Henry made an attempt to digest this remark, but I could see that it lay somewhat heavily on his stomach.
We talked for a time concerning Gandesi and the doubtful quality of his advice, and thus passed perhaps half an hour. Then rather suddenly the white telephone on my desk began to ring. I hurried over to it, hoping that it was Ellen Macintosh and that she had recovered from her ill humor. But it proved to be a male voice and a strange one to me. It spoke crisply, with an unpleasant metallic quality of tone.
«You Walter Gage?»
«This is Mister Gage speaking.»
«Well, Mister Gage, I understand you’re in the market for some jewelry.»

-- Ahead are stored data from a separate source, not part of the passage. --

/-! ## `setI` -/

@[simp] theorem State.setI_V (w : Word) : (s.setI w).V = s.V := rfl
@[simp] theorem State.setI_I (w : Word) : (s.setI w).I = w := rfl
@[simp] theorem State.setI_pc (w : Word) : (s.setI w).pc = s.pc := rfl
@[simp] theorem State.setI_sp (w : Word) : (s.setI w).sp = s.sp := rfl
@[simp] theorem State.setI_stack (w : Word) : (s.setI w).stack = s.stack := rfl
@[simp] theorem State.setI_DT (w : Word) : (s.setI w).DT = s.DT := rfl
@[simp] theorem State.setI_ST (w : Word) : (s.setI w).ST = s.ST := rfl
@[simp] theorem State.setI_keys (w : Word) : (s.setI w).keys = s.keys := rfl
@[simp] theorem State.setI_fb (w : Word) : (s.setI w).fb = s.fb := rfl
@[simp] theorem State.setI_fontOffset (w : Word) : (s.setI w).fontOffset = s.fontOffset := rfl
@[simp] theorem State.setI_mem (w : Word) : (s.setI w).mem = s.mem := rfl
@[simp] theorem State.setI_queue (w : Word) : (s.setI w).queue = s.queue := rfl
@[simp] theorem State.setI_wait (w : Word) : (s.setI w).wait = s.wait := rfl
@[simp] theorem State.setI_fault (w : Word) : (s.setI w).fault = s.fault := rfl
@[simp] theorem State.setI_notify (w : Word) : (s.setI w).notify = s.notify := rfl
@[simp] theorem State.setI_redrawPending (w : Word) : (s.setI w).redrawPending = s.redrawPending := rfl
@[simp] theorem State.setI_boot (w : Word) : (s.setI w).boot = s.boot := rfl
@[simp] theorem State.setI_draws (w : Word) : (s.setI w).draws = s.draws := rfl
@[simp] theorem State.setI_schedule (w : Word) : (s.setI w).schedule = s.schedule := rfl

/-! ## `setPc` -/

@[simp] theorem State.setPc_V (w : Word) : (s.setPc w).V = s.V := rfl
@[simp] theorem State.setPc_I (w : Word) : (s.setPc w).I = s.I := rfl
@[simp] theorem State.setPc_pc (w : Word) : (s.setPc w).pc = w := rfl
@[simp] theorem State.setPc_sp (w : Word) : (s.setPc w).sp = s.sp := rfl
@[simp] theorem State.setPc_stack (w : Word) : (s.setPc w).stack = s.stack := rfl
@[simp] theorem State.setPc_DT (w : Word) : (s.setPc w).DT = s.DT := rfl
@[simp] theorem State.setPc_ST (w : Word) : (s.setPc w).ST = s.ST := rfl
@[simp] theorem State.setPc_keys (w : Word) : (s.setPc w).keys = s.keys := rfl
@[simp] theorem State.setPc_fb (w : Word) : (s.setPc w).fb = s.fb := rfl
@[simp] theorem State.setPc_fontOffset (w : Word) : (s.setPc w).fontOffset = s.fontOffset := rfl
@[simp] theorem State.setPc_mem (w : Word) : (s.setPc w).mem = s.mem := rfl
@[simp] theorem State.setPc_queue (w : Word) : (s.setPc w).queue = s.queue := rfl
@[simp] theorem State.setPc_wait (w : Word) : (s.setPc w).wait = s.wait := rfl
@[simp] theorem State.setPc_fault (w : Word) : (s.setPc w).fault = s.fault := rfl
@[simp] theorem State.setPc_notify (w : Word) : (s.setPc w).notify = s.notify := rfl
@[simp] theorem State.setPc_redrawPending (w : Word) : (s.setPc w).redrawPending = s.redrawPending := rfl
@[simp] theorem State.setPc_boot (w : Word) : (s.setPc w).boot = s.boot := rfl
@[simp] theorem State.setPc_draws (w : Word) : (s.setPc w).draws = s.draws := rfl
@[simp] theorem State.setPc_schedule (w : Word) : (s.setPc w).schedule = s.schedule := rfl

/-! ## `advance` -/

@[simp] theorem State.advance_V : s.advance.V = s.V := rfl
@[simp] theorem State.advance_I : s.advance.I = s.I := rfl
@[simp] theorem State.advance_pc : s.advance.pc = s.pc + 2 := rfl
@[simp] theorem State.advance_sp : s.advance.sp = s.sp := rfl
@[simp] theorem State.advance_stack : s.advance.stack = s.stack := rfl
@[simp] theorem State.advance_DT : s.advance.DT = s.DT := rfl
@[simp] theorem State.advance_ST : s.advance.ST = s.ST := rfl
@[simp] theorem State.advance_keys : s.advance.keys = s.keys := rfl
@[simp] theorem State.advance_fb : s.advance.fb = s.fb := rfl
@[simp] theorem State.advance_fontOffset : s.advance.fontOffset = s.fontOffset := rfl
@[simp] theorem State.advance_mem : s.advance.mem = s.mem := rfl
@[simp] theorem State.advance_queue : s.advance.queue = s.queue := rfl
@[simp] theorem State.advance_wait : s.advance.wait = s.wait := rfl
@[simp] theorem State.advance_fault : s.advance.fault = s.fault := rfl
@[simp] theorem State.advance_notify : s.advance.notify = s.notify := rfl
@[simp] theorem State.advance_redrawPending : s.advance.redrawPending = s.redrawPending := rfl
@[simp] theorem State.advance_boot : s.advance.boot = s.boot := rfl
@[simp] theorem State.advance_draws : s.advance.draws = s.draws := rfl
@[simp] theorem State.advance_schedule : s.advance.schedule = s.schedule := rfl

/-! ## `setDT` -/

@[simp] theorem State.setDT_V (b : Byte) : (s.setDT b).V = s.V := rfl
@[simp] theorem State.setDT_I (b : Byte) : (s.setDT b).I = s.I := rfl
@[simp] theorem State.setDT_pc (b : Byte) : (s.setDT b).pc = s.pc := rfl
@[simp] theorem State.setDT_sp (b : Byte) : (s.setDT b).sp = s.sp := rfl
@[simp] theorem State.setDT_stack (b : Byte) : (s.setDT b).stack = s.stack := rfl
@[simp] theorem State.setDT_DT (b : Byte) : (s.setDT b).DT = b := rfl
@[simp] theorem State.setDT_ST (b : Byte) : (s.setDT b).ST = s.ST := rfl
@[simp] theorem State.setDT_keys (b : Byte) : (s.setDT b).keys = s.keys := rfl
@[simp] theorem State.setDT_fb (b : Byte) : (s.setDT b).fb = s.fb := rfl
@[simp] theorem State.setDT_fontOffset (b : Byte) : (s.setDT b).fontOffset = s.fontOffset := rfl
@[simp] theorem State.setDT_mem (b : Byte) : (s.setDT b).mem = s.mem := rfl
@[simp] theorem State.setDT_queue (b : Byte) : (s.setDT b).queue = s.queue := rfl
@[simp] theorem State.setDT_wait (b : Byte) : (s.setDT b).wait = s.wait := rfl
@[simp] theorem State.setDT_fault (b : Byte) : (s.setDT b).fault = s.fault := rfl
@[simp] theorem State.setDT_notify (b : Byte) : (s.setDT b).notify = s.notify := rfl
@[simp] theorem State.setDT_redrawPending (b : Byte) : (s.setDT b).redrawPending = s.redrawPending := rfl
@[simp] theorem State.setDT_boot (b : Byte) : (s.setDT b).boot = s.boot := rfl
@[simp] theorem State.setDT_draws (b : Byte) : (s.setDT b).draws = s.draws := rfl
@[simp] theorem State.setDT_schedule (b : Byte) : (s.setDT b).schedule = s.schedule := rfl

/-! ## `setST` -/

@[simp] theorem State.setST_V (b : Byte) : (s.setST b).V = s.V := rfl
@[simp] theorem State.setST_I (b : Byte) : (s.setST b).I = s.I := rfl
@[simp] theorem State.setST_pc (b : Byte) : (s.setST b).pc = s.pc := rfl
@[simp] theorem State.setST_sp (b : Byte) : (s.setST b).sp = s.sp := rfl
@[simp] theorem State.setST_stack (b : Byte) : (s.setST b).stack = s.stack := rfl
@[simp] theorem State.setST_DT (b : Byte) : (s.setST b).DT = s.DT := rfl
@[simp] theorem State.setST_ST (b : Byte) : (s.setST b).ST = b := rfl
@[simp] theorem State.setST_keys (b : Byte) : (s.setST b).keys = s.keys := rfl
@[simp] theorem State.setST_fb (b : Byte) : (s.setST b).fb = s.fb := rfl
@[simp] theorem State.setST_fontOffset (b : Byte) : (s.setST b).fontOffset = s.fontOffset := rfl
@[simp] theorem State.setST_mem (b : Byte) : (s.setST b).mem = s.mem := rfl
@[simp] theorem State.setST_queue (b : Byte) : (s.setST b).queue = s.queue := rfl
@[simp] theorem State.setST_wait (b : Byte) : (s.setST b).wait = s.wait := rfl
@[simp] theorem State.setST_fault (b : Byte) : (s.setST b).fault = s.fault := rfl
@[simp] theorem State.setST_notify (b : Byte) : (s.setST b).notify = s.notify := rfl
@[simp] theorem State.setST_redrawPending (b : Byte) : (s.setST b).redrawPending = s.redrawPending := rfl
@[simp] theorem State.setST_boot (b : Byte) : (s.setST b).boot = s.boot := rfl
@[simp] theorem State.setST_draws (b : Byte) : (s.setST b).draws = s.draws := rfl
@[simp] theorem State.setST_schedule (b : Byte) : (s.setST b).schedule = s.schedule := rfl

/-! ## `countDraw` -/

@[simp] theorem State.countDraw_V : s.countDraw.V = s.V := rfl
@[simp] theorem State.countDraw_I : s.countDraw.I = s.I := rfl
@[simp] theorem State.countDraw_pc : s.countDraw.pc = s.pc := rfl
@[simp] theorem State.countDraw_sp : s.countDraw.sp = s.sp := rfl
@[simp] theorem State.countDraw_stack : s.countDraw.stack = s.stack := rfl
@[simp] theorem State.countDraw_DT : s.countDraw.DT = s.DT := rfl
@[simp] theorem State.countDraw_ST : s.countDraw.ST = s.ST := rfl
@[simp] theorem State.countDraw_keys : s.countDraw.keys = s.keys := rfl
@[simp] theorem State.countDraw_fb : s.countDraw.fb = s.fb := rfl
@[simp] theorem State.countDraw_fontOffset : s.countDraw.fontOffset = s.fontOffset := rfl
@[simp] theorem State.countDraw_mem : s.countDraw.mem = s.mem := rfl
@[simp] theorem State.countDraw_queue : s.countDraw.queue = s.queue := rfl
@[simp] theorem State.countDraw_wait : s.countDraw.wait = s.wait := rfl
@[simp] theorem State.countDraw_fault : s.countDraw.fault = s.fault := rfl
@[simp] theorem State.countDraw_notify : s.countDraw.notify = s.notify := rfl
@[simp] theorem State.countDraw_redrawPending : s.countDraw.redrawPending = s.redrawPending := rfl
@[simp] theorem State.countDraw_boot : s.countDraw.boot = s.boot := rfl
@[simp] theorem State.countDraw_draws : s.countDraw.draws = s.draws + 1 := rfl
@[simp] theorem State.countDraw_schedule : s.countDraw.schedule = s.schedule := rfl

/-! ## `push` -/

@[simp] theorem State.push_V (j : Index) (w : Word) : (s.push j w).V = s.V := rfl
@[simp] theorem State.push_I (j : Index) (w : Word) : (s.push j w).I = s.I := rfl
@[simp] theorem State.push_pc (j : Index) (w : Word) : (s.push j w).pc = s.pc := rfl
@[simp] theorem State.push_sp (j : Index) (w : Word) : (s.push j w).sp = s.sp + 1 := rfl
@[simp] theorem State.push_stack (j : Index) (w : Word) : (s.push j w).stack = s.stack.set j w := rfl
@[simp] theorem State.push_DT (j : Index) (w : Word) : (s.push j w).DT = s.DT := rfl
@[simp] theorem State.push_ST (j : Index) (w : Word) : (s.push j w).ST = s.ST := rfl
@[simp] theorem State.push_keys (j : Index) (w : Word) : (s.push j w).keys = s.keys := rfl
@[simp] theorem State.push_fb (j : Index) (w : Word) : (s.push j w).fb = s.fb := rfl
@[simp] theorem State.push_fontOffset (j : Index) (w : Word) : (s.push j w).fontOffset = s.fontOffset := rfl
@[simp] theorem State.push_mem (j : Index) (w : Word) : (s.push j w).mem = s.mem := rfl
@[simp] theorem State.push_queue (j : Index) (w : Word) : (s.push j w).queue = s.queue := rfl
@[simp] theorem State.push_wait (j : Index) (w : Word) : (s.push j w).wait = s.wait := rfl
@[simp] theorem State.push_fault (j : Index) (w : Word) : (s.push j w).fault = s.fault := rfl
@[simp] theorem State.push_notify (j : Index) (w : Word) : (s.push j w).notify = s.notify := rfl
@[simp] theorem State.push_redrawPending (j : Index) (w : Word) : (s.push j w).redrawPending = s.redrawPending := rfl
@[simp] theorem State.push_boot (j : Index) (w : Word) : (s.push j w).boot = s.boot := rfl
@[simp] theorem State.push_draws (j : Index) (w : Word) : (s.push j w).draws = s.draws := rfl
@[simp] theorem State.push_schedule (j : Index) (w : Word) : (s.push j w).schedule = s.schedule := rfl

/-! ## `pop` -/

@[simp] theorem State.pop_V (j : Index) : (s.pop j).V = s.V := rfl
@[simp] theorem State.pop_I (j : Index) : (s.pop j).I = s.I := rfl
@[simp] theorem State.pop_pc (j : Index) : (s.pop j).pc = s.stack[j] := rfl
@[simp] theorem State.pop_sp (j : Index) : (s.pop j).sp = s.sp - 1 := rfl
@[simp] theorem State.pop_stack (j : Index) : (s.pop j).stack = s.stack := rfl
@[simp] theorem State.pop_DT (j : Index) : (s.pop j).DT = s.DT := rfl
@[simp] theorem State.pop_ST (j : Index) : (s.pop j).ST = s.ST := rfl
@[simp] theorem State.pop_keys (j : Index) : (s.pop j).keys = s.keys := rfl
@[simp] theorem State.pop_fb (j : Index) : (s.pop j).fb = s.fb := rfl
@[simp] theorem State.pop_fontOffset (j : Index) : (s.pop j).fontOffset = s.fontOffset := rfl
@[simp] theorem State.pop_mem (j : Index) : (s.pop j).mem = s.mem := rfl
@[simp] theorem State.pop_queue (j : Index) : (s.pop j).queue = s.queue := rfl
@[simp] theorem State.pop_wait (j : Index) : (s.pop j).wait = s.wait := rfl
@[simp] theorem State.pop_fault (j : Index) : (s.pop j).fault = s.fault := rfl
@[simp] theorem State.pop_notify (j : Index) : (s.pop j).notify = s.notify := rfl
@[simp] theorem State.pop_redrawPending (j : Index) : (s.pop j).redrawPending = s.redrawPending := rfl
@[simp] theorem State.pop_boot (j : Index) : (s.pop j).boot = s.boot := rfl
@[simp] theorem State.pop_draws (j : Index) : (s.pop j).draws = s.draws := rfl
@[simp] theorem State.pop_schedule (j : Index) : (s.pop j).schedule = s.schedule := rfl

I held the phone very tightly and turned my body and made grimaces to Henry over the top of the instrument. But he was moodily pouring himself another large portion of Old Plantation.

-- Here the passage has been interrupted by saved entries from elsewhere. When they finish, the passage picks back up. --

-- ==== Sys2Proof/Laws/PerInstr.lean ====
section
/-! SUPPORT. Per-instruction lemmas about the instruction as syntax: the encoder's word lies in the row of
spec/30_encoding.md R50 that the instruction stands in, and that row is in the opcode map. -/

namespace Sys2Proof.Laws.EncodedInRow

/-! ## What the masks of the map keep of an encoded word -/

theorem encodeNNN_masked (hi : BitVec 4) (nnn : BitVec 12) :
    encodeNNN hi nnn &&& 0xF000#16 = encodeNNN hi 0 := by
  rw [and_maskNNN, hiField_encodeNNN]

theorem encodeXKK_masked_hi (hi : BitVec 4) (x : Index) (kk : Byte) :
    encodeXKK hi x kk &&& 0xF000#16 = encodeNNN hi 0 := by
  rw [and_maskNNN, hiField_encodeXKK]

theorem encodeXYN_masked_hi (hi : BitVec 4) (x y : Index) (n : BitVec 4) :
    encodeXYN hi x y n &&& 0xF000#16 = encodeNNN hi 0 := by
  rw [and_maskNNN, hiField_encodeXYN]

theorem encodeXYN_masked (hi : BitVec 4) (x y : Index) (n : BitVec 4) :
    encodeXYN hi x y n &&& 0xF00F#16 = encodeXYN hi 0 0 n := by
  rw [and_maskXY, hiField_encodeXYN, nField_encodeXYN]

theorem encodeXKK_masked (hi : BitVec 4) (x : Index) (kk : Byte) :
    encodeXKK hi x kk &&& 0xF0FF#16 = encodeXKK hi 0 kk := by
  rw [and_maskXB, hiField_encodeXKK, kkField_encodeXKK]

/-! ## The statement and its lemmas -/

/-- The encoded word has the constant bits of the instruction's row. -/
def Statement (i : Instr) : Prop :=
  i.row ∈ opcodeRows ∧ encode i &&& i.row.mask = i.row.pattern

theorem cls : Statement .cls :=
  ⟨by decide, by decide⟩

theorem ret : Statement .ret :=
  ⟨by decide, by decide⟩

theorem jp (nnn : BitVec 12) : Statement (.jp nnn) :=
  ⟨by simp [Instr.row, opcodeRows], (encodeNNN_masked _ _).trans rfl⟩

theorem call (nnn : BitVec 12) : Statement (.call nnn) :=
  ⟨by simp [Instr.row, opcodeRows], (encodeNNN_masked _ _).trans rfl⟩

theorem seImm (x : Index) (kk : Byte) : Statement (.seImm x kk) :=
  ⟨by simp [Instr.row, opcodeRows], (encodeXKK_masked_hi _ _ _).trans rfl⟩

theorem sneImm (x : Index) (kk : Byte) : Statement (.sneImm x kk) :=
  ⟨by simp [Instr.row, opcodeRows], (encodeXKK_masked_hi _ _ _).trans rfl⟩

theorem seReg (x y : Index) : Statement (.seReg x y) :=
  ⟨by simp [Instr.row, opcodeRows], (encodeXYN_masked _ _ _ _).trans rfl⟩

theorem sneReg (x y : Index) : Statement (.sneReg x y) :=
  ⟨by simp [Instr.row, opcodeRows], (encodeXYN_masked _ _ _ _).trans rfl⟩

theorem ldImm (x : Index) (kk : Byte) : Statement (.ldImm x kk) :=
  ⟨by simp [Instr.row, opcodeRows], (encodeXKK_masked_hi _ _ _).trans rfl⟩

theorem addImm (x : Index) (kk : Byte) : Statement (.addImm x kk) :=
  ⟨by simp [Instr.row, opcodeRows], (encodeXKK_masked_hi _ _ _).trans rfl⟩

theorem ldReg (x y : Index) : Statement (.ldReg x y) :=
  ⟨by simp [Instr.row, opcodeRows], (encodeXYN_masked _ _ _ _).trans rfl⟩

theorem orReg (x y : Index) : Statement (.orReg x y) :=
  ⟨by simp [Instr.row, opcodeRows], (encodeXYN_masked _ _ _ _).trans rfl⟩

theorem andReg (x y : Index) : Statement (.andReg x y) :=
  ⟨by simp [Instr.row, opcodeRows], (encodeXYN_masked _ _ _ _).trans rfl⟩

theorem xorReg (x y : Index) : Statement (.xorReg x y) :=
  ⟨by simp [Instr.row, opcodeRows], (encodeXYN_masked _ _ _ _).trans rfl⟩

theorem addReg (x y : Index) : Statement (.addReg x y) :=
  ⟨by simp [Instr.row, opcodeRows], (encodeXYN_masked _ _ _ _).trans rfl⟩

theorem subReg (x y : Index) : Statement (.subReg x y) :=
  ⟨by simp [Instr.row, opcodeRows], (encodeXYN_masked _ _ _ _).trans rfl⟩

theorem shr (x y : Index) : Statement (.shr x y) :=
  ⟨by simp [Instr.row, opcodeRows], (encodeXYN_masked _ _ _ _).trans rfl⟩

theorem subnReg (x y : Index) : Statement (.subnReg x y) :=
  ⟨by simp [Instr.row, opcodeRows], (encodeXYN_masked _ _ _ _).trans rfl⟩

theorem shl (x y : Index) : Statement (.shl x y) :=
  ⟨by simp [Instr.row, opcodeRows], (encodeXYN_masked _ _ _ _).trans rfl⟩

theorem ldI (nnn : BitVec 12) : Statement (.ldI nnn) :=
  ⟨by simp [Instr.row, opcodeRows], (encodeNNN_masked _ _).trans rfl⟩

theorem jpV0 (nnn : BitVec 12) : Statement (.jpV0 nnn) :=
  ⟨by simp [Instr.row, opcodeRows], (encodeNNN_masked _ _).trans rfl⟩

theorem rnd (x : Index) (kk : Byte) : Statement (.rnd x kk) :=
  ⟨by simp [Instr.row, opcodeRows], (encodeXKK_masked_hi _ _ _).trans rfl⟩

theorem drw (x y : Index) (n : Nat) : Statement (.drw x y n) :=
  ⟨by simp [Instr.row, opcodeRows], (encodeXYN_masked_hi _ _ _ _).trans rfl⟩

theorem skp (x : Index) : Statement (.skp x) :=
  ⟨by simp [Instr.row, opcodeRows], (encodeXKK_masked _ _ _).trans rfl⟩

theorem sknp (x : Index) : Statement (.sknp x) :=
  ⟨by simp [Instr.row, opcodeRows], (encodeXKK_masked _ _ _).trans rfl⟩

theorem ldVxDT (x : Index) : Statement (.ldVxDT x) :=
  ⟨by simp [Instr.row, opcodeRows], (encodeXKK_masked _ _ _).trans rfl⟩

theorem ldDTVx (x : Index) : Statement (.ldDTVx x) :=
  ⟨by simp [Instr.row, opcodeRows], (encodeXKK_masked _ _ _).trans rfl⟩

theorem ldSTVx (x : Index) : Statement (.ldSTVx x) :=
  ⟨by simp [Instr.row, opcodeRows], (encodeXKK_masked _ _ _).trans rfl⟩

theorem ldVxK (x : Index) : Statement (.ldVxK x) :=
  ⟨by simp [Instr.row, opcodeRows], (encodeXKK_masked _ _ _).trans rfl⟩

theorem addI (x : Index) : Statement (.addI x) :=
  ⟨by simp [Instr.row, opcodeRows], (encodeXKK_masked _ _ _).trans rfl⟩

theorem ldF (x : Index) : Statement (.ldF x) :=
  ⟨by simp [Instr.row, opcodeRows], (encodeXKK_masked _ _ _).trans rfl⟩

theorem ldB (x : Index) : Statement (.ldB x) :=
  ⟨by simp [Instr.row, opcodeRows], (encodeXKK_masked _ _ _).trans rfl⟩

theorem storeRegs (x : Index) : Statement (.storeRegs x) :=
  ⟨by simp [Instr.row, opcodeRows], (encodeXKK_masked _ _ _).trans rfl⟩

theorem loadRegs (x : Index) : Statement (.loadRegs x) :=
  ⟨by simp [Instr.row, opcodeRows], (encodeXKK_masked _ _ _).trans rfl⟩

end Sys2Proof.Laws.EncodedInRow
end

«That is so,» I said into the telephone, trying to keep my voice steady, although my excitement was almost too much for me. «If by jewelry you mean pearls.»
«Forty-nine in a rope, brother. And five grand is the price.»
«Why that is entirely absurd,» I gasped. «Five thousand dollars for those —»
The voice broke in on me rudely. «You heard me, brother. Five grand. Just hold up the hand and count the fingers. No more, no less. Think it over. I’ll call you later.»
The phone clicked dryly and I replaced the instrument shakily in its cradle. I was trembling. I walked back to my chair and sat down and wiped my face with my handkerchief.
«Henry,» I said in a low tense voice, «it worked. But how strangely.»
Henry put his empty glass down on the floor. It was the first time that I had ever seen him put an empty glass down and leave it empty. He stared at me closely with his tight unblinking green eyes.
«Yeah?» he said gently. «What worked, kid?» He licked his lips slowly with the tip of his tongue.
«What we accomplished down at Gandesi’s place, Henry. A man just called me on the telephone and asked me if I was in the market for pearls.»
«Geez.» Henry pursed his lips and whistled gently. «That damn dago had something after all.»
«But the price is five thousand dollars, Henry. That seems beyond reasonable explanation.»
«Huh?» Henry’s eyes seemed to bulge as if they were about to depart from their orbits. «Five grand for them ringers? The guy’s nuts. They cost two C’s, you said. Bugs completely is what the guy is. Five grand? Why, for five grand I could buy me enough phony pearls to cover an elephant’s caboose.»